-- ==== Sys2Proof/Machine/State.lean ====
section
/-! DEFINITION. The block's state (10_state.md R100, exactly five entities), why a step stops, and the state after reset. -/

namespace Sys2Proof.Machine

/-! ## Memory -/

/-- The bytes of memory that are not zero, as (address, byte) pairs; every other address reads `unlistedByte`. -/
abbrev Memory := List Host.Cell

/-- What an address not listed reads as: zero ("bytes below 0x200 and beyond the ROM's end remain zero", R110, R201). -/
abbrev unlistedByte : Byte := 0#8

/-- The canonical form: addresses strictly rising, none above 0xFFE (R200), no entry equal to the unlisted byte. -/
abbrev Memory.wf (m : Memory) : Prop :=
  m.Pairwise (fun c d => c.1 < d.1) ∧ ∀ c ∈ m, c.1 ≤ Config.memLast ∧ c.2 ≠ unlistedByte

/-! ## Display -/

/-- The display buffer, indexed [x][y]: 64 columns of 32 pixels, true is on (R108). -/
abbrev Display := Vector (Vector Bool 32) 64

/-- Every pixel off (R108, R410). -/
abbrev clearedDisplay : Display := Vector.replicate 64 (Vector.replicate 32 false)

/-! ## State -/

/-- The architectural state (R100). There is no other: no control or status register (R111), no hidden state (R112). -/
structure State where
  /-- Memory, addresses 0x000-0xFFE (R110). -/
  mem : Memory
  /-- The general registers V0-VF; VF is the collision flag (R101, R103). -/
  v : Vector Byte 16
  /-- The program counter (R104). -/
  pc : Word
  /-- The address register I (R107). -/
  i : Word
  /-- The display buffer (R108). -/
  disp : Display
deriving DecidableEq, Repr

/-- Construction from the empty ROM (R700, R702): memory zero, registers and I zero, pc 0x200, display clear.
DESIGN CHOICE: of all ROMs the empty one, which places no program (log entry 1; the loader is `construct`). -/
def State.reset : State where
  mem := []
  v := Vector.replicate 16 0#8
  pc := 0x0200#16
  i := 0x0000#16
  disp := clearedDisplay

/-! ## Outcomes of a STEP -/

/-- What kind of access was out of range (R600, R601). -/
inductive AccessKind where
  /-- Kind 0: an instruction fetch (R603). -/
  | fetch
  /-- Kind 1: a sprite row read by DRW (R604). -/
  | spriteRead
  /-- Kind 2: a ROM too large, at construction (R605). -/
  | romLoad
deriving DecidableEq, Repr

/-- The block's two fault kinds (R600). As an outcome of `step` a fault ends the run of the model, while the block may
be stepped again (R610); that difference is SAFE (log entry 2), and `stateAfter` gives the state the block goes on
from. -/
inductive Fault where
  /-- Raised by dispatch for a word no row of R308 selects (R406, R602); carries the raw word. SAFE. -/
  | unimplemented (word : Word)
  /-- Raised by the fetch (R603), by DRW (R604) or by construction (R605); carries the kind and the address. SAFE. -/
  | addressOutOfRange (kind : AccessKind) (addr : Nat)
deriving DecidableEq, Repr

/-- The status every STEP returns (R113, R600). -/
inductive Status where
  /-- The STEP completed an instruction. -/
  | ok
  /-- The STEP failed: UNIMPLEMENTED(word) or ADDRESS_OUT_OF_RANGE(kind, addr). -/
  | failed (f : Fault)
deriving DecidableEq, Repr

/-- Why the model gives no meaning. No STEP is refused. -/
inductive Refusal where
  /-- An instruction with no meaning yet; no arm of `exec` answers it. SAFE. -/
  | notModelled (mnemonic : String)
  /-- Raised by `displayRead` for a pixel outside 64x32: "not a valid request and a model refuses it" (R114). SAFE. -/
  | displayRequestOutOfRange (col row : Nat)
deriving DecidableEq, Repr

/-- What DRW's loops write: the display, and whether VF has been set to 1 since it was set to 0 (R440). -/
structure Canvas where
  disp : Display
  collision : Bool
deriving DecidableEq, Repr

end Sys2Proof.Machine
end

--

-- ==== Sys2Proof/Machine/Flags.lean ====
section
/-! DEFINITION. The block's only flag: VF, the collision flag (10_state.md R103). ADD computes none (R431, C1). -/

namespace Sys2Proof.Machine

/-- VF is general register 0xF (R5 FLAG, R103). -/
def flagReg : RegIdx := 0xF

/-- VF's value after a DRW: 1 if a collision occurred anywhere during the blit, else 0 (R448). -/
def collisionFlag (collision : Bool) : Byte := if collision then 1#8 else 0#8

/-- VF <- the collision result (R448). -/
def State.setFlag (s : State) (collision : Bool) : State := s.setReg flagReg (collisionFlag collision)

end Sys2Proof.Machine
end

# [TASK ITEM]
The required output is the stretch of entries above from the line containing "-- ==== Sys2Proof/Machine/State.lean" through the line containing "abbrev Memory := List Host.Cell", reproduced exactly.

# [SOLUTION TO THIS EXERCISE]
-- ==== Sys2Proof/Machine/State.lean ====
section
/-! DEFINITION. The block's state (10_state.md R100, exactly five entities), why a step stops, and the state after reset. -/

namespace Sys2Proof.Machine

/-! ## Memory -/

/-- The bytes of memory that are not zero, as (address, byte) pairs; every other address reads `unlistedByte`. -/
abbrev Memory := List Host.Cell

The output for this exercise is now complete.